→ **SOURCE MATERIAL**:
/-- R168, R171, R184, R200 and R205: the address is the effective address of the form, translated as the access
translates it. The model's own choices: a core sees its store before the home does (log entry 10), a misaligned STA lands
byte by byte later (11), and the L1 holds private frames (12). -/
def Obligations.MemoryOperationsChangeOnlyTheirBytes : Prop :=
  ∀ (s s' : State) (t : Thread), s.Canonical →
    (∀ (h : Head) (d : BitVec 6) (a : BitVec 5) (z : BitVec 3) (k : BitVec 6) (g : Args) (f : Form),
      let ea := effAddr (t.xp (g.r 1)) g.imm (Sys2Proof.Machine.sizeOf z)
      let bs := t.storedBytes (g.r 0) z
      let c := s'.coreOf t
      (Ready s h (fun _ => formStore 0x22 d a z k) noCheck g f t s' → isRelease g.mod = false →
        (∀ s2, checkAccess s' t .store ea bs.length = .ok (.priv, s2) → s'.TakesFrame t ea bs.length →
          ∃ n, exec (.st h d a z k) s = .next n ∧ n.blocks = s.blocks ∧ (∀ pa, n.byte pa = s.byte pa) ∧
            (∀ i, i < bs.length → n.frameByte c (s'.backing t (ea + i)) = bs.getD i 0) ∧
            ∀ pa, (∀ i, i < bs.length → pa ≠ s'.backing t (ea + i)) → n.frameByte c pa = s.frameByte c pa) ∧
        (∀ s2 p, checkAccess s' t .store ea bs.length = .ok (.glob [p], s2) → p.type < 2 → p.foreign = false →
          (∀ b ∈ s2.blocks, b.stashes = []) → s2.outstandingOf c + bs.length ≤ 4096 → c < s'.cores.length →
          ∃ n, exec (.st h d a z k) s = .next n ∧ n.blocks = s.blocks ∧ (∀ pa, n.byte pa = s.byte pa) ∧
            n.viewBytes c p.pa bs.length = bs ∧
            ∀ pa, pa < p.pa ∨ p.pa + bs.length ≤ pa → n.viewBytes c pa 1 = s.viewBytes c pa 1) ∧
        (∀ s2 p, checkAccess s' t .store ea bs.length = .ok (.glob [p], s2) → p.type = 2 → p.foreign = false →
          s2.Calm c → s2.stuckOf c + bs.length ≤ 4096 →
          ∃ n, exec (.st h d a z k) s = .next n ∧ n.blocks = s.blocks ∧
            (∀ i, i < bs.length → n.byte (p.pa + i) = bs.getD i 0) ∧
            ∀ pa, pa < p.pa ∨ p.pa + bs.length ≤ pa → n.byte pa = s.byte pa)) ∧
      (∀ b, Ready s h (fun _ => formStore 0x24 d a z k) noCheck g f t s' → isRelease g.mod = false →
        t.x (g.r 1 + 1) = 0 → s'.block? t.launch t.block = some b →
        ea + bs.length ≤ (s'.launchOf t).hdr.arenaTiles * 32768 → arenaUse t b ea bs.length = none →
        let Holds (m : State) : Prop := ∃ b', m.block? t.launch t.block = some b' ∧
          (∀ i, i < bs.length → Memory.get b'.arena (ea + i) = bs.getD i 0) ∧
          (∀ o, o < ea ∨ ea + bs.length ≤ o → Memory.get b'.arena o = Memory.get b.arena o) ∧
          ∀ l x, ¬(l = t.launch ∧ x = t.block) → m.block? l x = s.block? l x
        ∃ n, exec (.sta h d a z k) s = .next n ∧ (∀ pa, n.byte pa = s.byte pa) ∧
          (ea % bs.length = 0 → Holds n) ∧
          (ea % bs.length ≠ 0 → c < s'.cores.length → (∀ x ∈ s'.cores, x.tilePend = []) →
            n.blocks = s.blocks ∧ Holds (n.landOf t.uid))) ∧
      (∀ bs s2, Ready s h (fun _ => formLoad 0x21 d a z k) noCheck g f t s' → s'.Calm c →
        loadBytes s' t ea (Sys2Proof.Machine.sizeOf z) ((g.mod.map modPoll).getD false) 0x21 z.toNat = .ok (bs, s2) →
        ∃ n, exec (.ld h d a z k) s = .next n ∧ n.blocks = s.blocks ∧ ∀ pa, n.byte pa = s.byte pa)) ∧
    (∀ (va n op minor : Nat) (payload : List Byte) (v : List Byte → List Byte) (old : List Byte) (s2 : State),
      n = 4 ∨ n = 8 → atomicAt s t va n op minor payload v = .ok (old, s2) → (v old).length = n →
      let c := s.coreOf t
      (∀ s1, checkAccess s t .atomic va n = .ok (.priv, s1) → s.TakesFrame t va n →
        (∀ i, i < n → old.getD i 0 = s.frameByte c (s.backing t (va + i)) ∧
          s2.frameByte c (s.backing t (va + i)) = (v old).getD i 0) ∧
        (∀ pa, (∀ i, i < n → pa ≠ s.backing t (va + i)) → s2.frameByte c pa = s.frameByte c pa) ∧
        ∀ pa, s2.byte pa = s.byte pa) ∧
      (∀ s1 p, checkAccess s t .atomic va n = .ok (.glob [p], s1) → p.type < 3 → p.foreign = false →
        s.Calm (s.coreOf t) → old = s.bytes p.pa n ∧ s2.bytes p.pa n = v old ∧
        ∀ pa, pa < p.pa ∨ p.pa + n ≤ pa → s2.byte pa = s.byte pa))

/-- R286, TakeTrap: the saved registers, the depth and the handler's address, or SystemTrap. SAFEB is that of the record
handed to takeTrap: what R301 sets at the entry of SAFEOVR is set there first. In a troupe (R165): a helper's trap stops
its troupe, and the recruiter takes HELPERFAULT at the fallback as the release takes place. The model's own choices: a
release takes place at the end of its cycle (log entry 116), and the helper's PC in TINFO (120). -/
def Obligations.TrapsEnterTheHandler : Prop :=
  (∀ (s : State) (t : Thread), t.denied = none → (s.ctxOf t).phase = .preempting → s.troupeOf t = none → t.safeb = 0 →
    (s.ctxOf t).dbg = true → t.finishing = false →
    (t.safeovr = true → s.dueTrap t = none) ∧
    (t.safeovr = false →
      let enters := t.depth = 0 ∧ (s.ctxOf t).handler ≠ 0
      s.dueTrap t = some (s.takeTrap { t.rollback with safeovr := true, safeb := if enters then 4096 else 0 }
        .safeovr 0 0 t.rollback.pc t.rollback.pc))) ∧
  (∀ (s : State) (t : Thread) (cause : Cause) (val : DWord) (info : Word) (tpc npc : DWord) (tr : Troupe) (r j : Nat),
    t.role = .helper r j → s.troupeOf t = some tr →
    s.takeTrap t cause val info tpc npc =
      (s.putThread { t.endRun with hints := [], replies := [], wait := .none }).releaseTroupe tr 0x13 val
        (helperInfo t.pc tr.body cause j)) ∧
  (∀ (s : State) (tr : Troupe) (w : Release) (r : Thread), tr.release = some w → w.code = 0x13 →
    s.thread? tr.recruiter = some r → s.lanesOpen tr = false → r.finishing = false → r.depth = 0 →
    (s.ctxOf r).handler ≠ 0 →
    ∃ u, (s.settleRelease tr).thread? tr.recruiter = some u ∧ u.tcause = 0x0C ∧ u.tval = w.val ∧ u.tinfo = w.info ∧
      u.tpc = tr.fallback ∧ u.npc = tr.fallback ∧ u.depth = 1 ∧ u.pc = (s.ctxOf r).handler ∧ u.sp = tr.sp ∧
      ∀ x ∈ s.helpersOf tr, (s.settleRelease tr).thread? x.uid = none) ∧
  ∀ (s : State) (t : Thread) (cause : Cause) (val : DWord) (info : Word) (tpc npc : DWord),
    s.thread? t.uid ≠ none → s.troupeOf t = none → cause ≠ .pagefault →
    let c := s.ctxOf t
    let hd := if cause = .extop ∧ c.emul ≠ 0 then c.emul else c.handler
    let n := s.takeTrap t cause val info tpc npc
    (¬(t.depth = 1 ∨ hd = 0) → ∃ u, u.uid = t.uid ∧ n = s.putThread u ∧ n.thread? t.uid = some u ∧
        u.tcause = BitVec.ofNat 32 cause.code ∧ u.tval = val ∧ u.tinfo = info ∧ u.tpc = tpc ∧ u.npc = npc ∧
        u.hscope = t.scopes.length ∧ u.hints = [] ∧ u.run = 0 ∧ u.slot = none ∧ u.depth = 1 ∧ u.pc = hd ∧
        u.regs = t.regs ∧ u.accs = t.accs ∧ u.preds = t.preds ∧ u.sp = t.sp ∧
        u.stklim = t.stklim ∧ u.fpmode = t.fpmode ∧ u.scopes = t.scopes ∧ u.safeb = t.safeb) ∧
    (t.depth = 1 ∨ hd = 0 → ∃ u r, n.thread? t.uid = some u ∧ n.faultq.recs = s.faultq.recs ++ [r] ∧
        u.wait = .system r.id npc ∧ r.cls = 1 ∧ r.cause = cause.code ∧ r.val = val ∧ r.info = info ∧ r.addr = tpc ∧
        u.pc = tpc ∧ u.depth = t.depth ∧ u.tcause = t.tcause ∧ u.tval = t.tval ∧ u.tinfo = t.tinfo ∧
        u.tpc = t.tpc ∧ u.npc = t.npc ∧ u.hscope = t.hscope ∧ u.hints = [] ∧ n.mem = s.mem ∧
        u.regs = t.regs ∧ u.accs = t.accs ∧ u.preds = t.preds ∧ u.sp = t.sp ∧
        u.stklim = t.stklim ∧ u.fpmode = t.fpmode ∧ u.scopes = t.scopes ∧ u.safeb = t.safeb) ∧
    s.trapAt t cause val info =
      s.takeTrap t cause val info (if t.hints = [] then t.pc else t.hintPc) (t.pc + 4)

/-- R287: the return from the trap, and REGSCOPE at the system level for a shallow scope stack. -/
def Obligations.RettLeavesTheHandler : Prop :=
  ∀ (h : Head) (k : BitVec 14) (s : State) (g : Args) (f : Form) (t : Thread) (s' : State), k.toNat < 2 →
    Ready s h (fun _ => formSys true) (fun _ t _ => t.depth = 1) g f t s' →
    (t.hscope ≤ t.scopes.length → ∃ u, exec (.rett h k) s = .next (s'.putThread u) ∧ u.uid = t.uid ∧ u.depth = 0 ∧
        u.pc = (if k = 0 then t.tpc else t.npc) ∧ u.run = 0 ∧ u.slot = none ∧ u.hints = [] ∧ u.stalls = [] ∧
        u.scopes = t.scopes.drop (t.scopes.length - t.hscope) ∧ u.tcause = t.tcause ∧ u.tval = t.tval ∧
        u.tinfo = t.tinfo ∧ u.tpc = t.tpc ∧ u.preds = t.preds ∧ u.sp = t.sp ∧ u.stklim = t.stklim ∧
        u.fpmode = t.fpmode ∧ (t.scopes.length = t.hscope → u.regs = t.regs ∧ u.accs = t.accs) ∧
        (∀ an, t.hscope < t.scopes.length → t.scopes[t.scopes.length - t.hscope - 1]? = some an →
          u.allocA = an.1 ∧ u.allocN = an.2 ∧ (∀ r, r < an.1 → u.x r = t.x r) ∧ ∀ r, r < an.2 → u.q r = t.q r)) ∧
    (t.scopes.length < t.hscope → s'.troupeOf t = none → ∃ n u r, exec (.rett h k) s = .next n ∧
        n.thread? t.uid = some u ∧ n.faultq.recs = s'.faultq.recs ++ [r] ∧ u.wait = .system r.id (t.pc + 4) ∧
        r.cls = 1 ∧ r.cause = 0x03 ∧ r.val = BitVec.ofNat 64 t.hscope ∧ u.depth = 1 ∧ u.tcause = t.tcause ∧
        u.tval = t.tval ∧ u.tinfo = t.tinfo ∧ u.tpc = t.tpc ∧ u.npc = t.npc)

/-- R24: fetch at the PC, decode, execute. The model's own choices: the agenda (log entries 2 and 4), the line of code
that a fetch takes (106), and misaligned stores to it that are performed whole first (10). -/
def Obligations.StepRunsTheDecodedInstruction : Prop :=
  (∀ (s : State) (c k : Nat) (t : Thread) (w : Word) (s1 : State), s.agenda = [] →
      s.bus.state = .ready → s.busySlots.find? s.issuable = some (c, k) → s.issuer c k = some t →
      let s0 := s.landOf t.uid
      s0.boundary t = none → (s0.releaseDue t = false ∨ t.finishing = true) →
      fetch { s0 with cur := some t.uid } t = .word w s1 →
      (∀ i, decodeVersion (s1.encVersion t) w = .instr i → step s = exec i s1) ∧
      (decodeVersion (s1.encVersion t) w = .reserved → step s = execReservedCode w s1) ∧
      (decodeVersion (s1.encVersion t) w = .extension → step s = execExtensionCode w s1)) ∧
    (∀ (s s1 : State) (t : Thread) (pa type : Nat), t.pc.toNat % 4 = 0 → canonical t.pc.toNat = true →
      windowOf (s.ctxOf t) t.pc.toNat = 0 →
      translate s (s.ctxOf t) (s.coreOf t) .fetch t.pc.toNat = (.page pa type false, s1) →
      (∀ x, ((s1.core (s.coreOf t)).icache.find? fun x => x.line = pa / 256) = some x →
        x.poison.contains (pa % 256 / 32) = false →
        fetch s t = .word (BitVec.ofNat 32 (natOfBytes ((x.bytes.drop (pa % 256)).take 4))) s1) ∧
      (((s1.core (s.coreOf t)).icache.find? fun x => x.line = pa / 256) = none →
        let r := (s1.wholeCode (pa / 256)).homeRead (256 * (pa / 256)) 256
        s1.codeStop pa = none → r.2.poisonedByte pa 4 = none →
        fetch s t = .word (BitVec.ofNat 32 (natOfBytes ((r.1.drop (pa % 256)).take 4)))
          (codeLine s1 (s.coreOf t) (pa / 256)).2)) ∧
    (∀ (s : State) (i : Instr) (rest : List Turn), s.agenda = .event i :: rest → isEvent i = true →
      step s = exec i { s with agenda := rest, cur := none }) ∧
    (∀ (s : State) (n c k : Nat) (rest : List Turn), s.agenda = .issue n :: rest →
      let s1 := { s with agenda := rest }
      s1.busySlots[n]? = some (c, k) →
      (s1.issuable (c, k) = true → step s = issueAt c k s1) ∧ (s1.issuable (c, k) = false → step s = .next s1))

/-- The reset columns of Tables 15-11, 16-3, 16-6, 18-4, 21-1, 21-2, 21-8, 21-10 and 22-2. That memory lists nothing is
the model's (log entry 1). -/
def Obligations.ResetLeavesTheStatedValues : Prop :=
  State.reset.bus.state = .rom ∧ State.reset.bus.step = 0 ∧ State.reset.bus.log = [] ∧
    State.reset.queues.length = 64 ∧
    (∀ q ∈ State.reset.queues, q.base = 0 ∧ q.size = 0 ∧ q.head = 0 ∧ q.tail = 0 ∧ q.own = 0 ∧ q.en = false ∧
      q.priv = false ∧ q.halted = false ∧ q.prio = 0 ∧ q.ageus = 0) ∧
    State.reset.faultq.base = 0 ∧ State.reset.faultq.size = 0 ∧ State.reset.faultq.head = 0 ∧
    State.reset.faultq.tail = 0 ∧ State.reset.faultq.en = false ∧ State.reset.faultq.irq = false ∧
    State.reset.faultq.vec = 0 ∧ State.reset.pkg.auth = 0xF ∧ State.reset.pkg.linkDown = 0 ∧
    State.reset.pkg.linkEvt = false ∧ State.reset.pkg.split = false ∧
    (∀ d ∈ State.reset.dies, d.lost = false) ∧
    (∀ n, n < 4 → State.reset.dbgstat n = 0 ∧ State.reset.cpstat n = 0) ∧
    State.reset.pomus.cmd = 0 ∧ State.reset.pomus.busy = false ∧ State.reset.pomus.result = 0 ∧
    State.reset.pomus.len = 0 ∧ State.reset.pomus.data = [] ∧
    (∀ c ∈ State.reset.cores, c.scerik.ctl = 0 ∧ c.scerik.ctx = 0 ∧ c.scerik.base = 0 ∧ c.scerik.size = 0 ∧
      c.scerik.wp = 0 ∧ c.scerik.rp = 0 ∧ c.scerik.drop = 0) ∧
    State.reset.ctxs = [] ∧ State.reset.launches = [] ∧ State.reset.blocks = [] ∧ State.reset.threads = [] ∧
    State.reset.mem = [] ∧ State.reset.Canonical

/-- Tables 2-14 and 2-15 and the example of R47. -/
def Obligations.SpecWordsDecode : Prop :=
  decode 0x78824901#32 = .instr (.addi ⟨false, 15, false⟩ 9 9 1) ∧
    decode 0x7BF21234#32 = .instr (.hintImm 0x1234) ∧
    decode 0x78A28000#32 = .instr (.movi ⟨false, 15, false⟩ 10 0) ∧
    decode 0x7BF10001#32 = .instr (.hintXreg 1) ∧
    decode 0x7BF30003#32 = .instr (.hintMod 3) ∧
    decode 0x79218A28#32 = .instr (.fadd ⟨false, 15, false⟩ 6 10 10) ∧
    decode 0x78F35242#32 = .instr (.icmpi ⟨false, 15, false⟩ 3 5 9 2) ∧
    decode 0x9F0FFFF7#32 = .instr (.bra ⟨true, 3, true⟩ 0xFFFF7) ∧
    decode 0xFB200003#32 = .instr (.exit ⟨true, 15, false⟩) ∧
    decode 0x7B310000#32 = .instr (.nop ⟨false, 15, false⟩) ∧
    decode 0x7A114702#32 = .instr (.ld ⟨false, 15, false⟩ 5 3 4 2) ∧
    decode 0x1621C8BF#32 = .instr (.st ⟨false, 2, true⟩ 7 4 2 0x3F) ∧
    decode 0x7A920448#32 = .instr (.atomAdd ⟨false, 15, false⟩ 8 2 9) ∧
    decode 0x7BA18080#32 = .instr (.sread ⟨false, 15, false⟩ 6 0x80) ∧
    decode 0x7BD10501#32 = .instr (.mma ⟨false, 15, false⟩ 4 5) ∧
    decode 0x7BE10500#32 = .instr (.fwait ⟨false, 15, false⟩ 4 5) ∧
    decode 0x00000000#32 = .reserved ∧
    decode 0x6B000000#32 = .reserved ∧
    decode 0x7BF40000#32 = .reserved ∧
    decode 0x7B3FC000#32 = .reserved ∧
    decode 0x79400040#32 = .extension ∧
    decodeVersion 1 0x7F000000#32 = .instr (.bra ⟨true, 15, false⟩ 0) ∧
    decodeVersion 1 0x79900000#32 = .instr (.fdiv ⟨false, 15, false⟩ 0 0 0) ∧
    decodeVersion 1 0x7AB00000#32 = .reserved
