-- ==== Sys2Proof/Laws/Commands.lean ====
section
/-! SUPPORT. What a command's own step is when its queue holds it (R373, R374). -/
namespace Sys2Proof.Machine

/-- The first step of a command that its queue has dispatched. -/
theorem command_of_holds {s : State} {q op : Nat} {a : Active} {c : Ctx} (k : Active → Ctx → State)
    (h : Holds s q op false a c) : s.command q op k = .next (k a c) := by
  obtain ⟨h1, h2, h3, h4, h5, h6⟩ := h
  unfold State.command
  simp [h1, h2, h3, h4, h5, ← h6]

/-- A later step of a command that has started. -/
theorem underway_of_holds {s : State} {q op : Nat} {a : Active} {c : Ctx} (k : Active → Ctx → State)
    (h : Holds s q op true a c) : s.underway q op k = .next (k a c) := by
  obtain ⟨h1, h2, h3, h4, h5, h6⟩ := h
  unfold State.underway
  simp [h1, h2, h3, h4, h5, ← h6]

/-- A debug action that its queue has dispatched. -/
theorem debug_of_holds {s : State} {q n : Nat} {a : Active} {c : Ctx} (k : Active → State) (h : Holds s q 0x19 false a c)
    (hd : a.debugOk = true) (ha : a.action = n) (hn : n ≤ 6) : s.debug q n k = .next (k a) := by
  delta State.debug
  refine (command_of_holds _ h).trans ?_
  simp [ha, hd, Nat.not_lt.mpr hn]

end Sys2Proof.Machine
end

→ **WHAT THE TASK REQUIRES**:
The line containing "let ea := effAddr" marks the end. Please print exactly every line from the top of the data to it, both included, and nothing more.

→ **EXPECTED OUTPUT**:
/-- R168, R171, R184, R200 and R205: the address is the effective address of the form, translated as the access
translates it. The model's own choices: a core sees its store before the home does (log entry 10), a misaligned STA lands
byte by byte later (11), and the L1 holds private frames (12). -/
def Obligations.MemoryOperationsChangeOnlyTheirBytes : Prop :=
  ∀ (s s' : State) (t : Thread), s.Canonical →
    (∀ (h : Head) (d : BitVec 6) (a : BitVec 5) (z : BitVec 3) (k : BitVec 6) (g : Args) (f : Form),
      let ea := effAddr (t.xp (g.r 1)) g.imm (Sys2Proof.Machine.sizeOf z)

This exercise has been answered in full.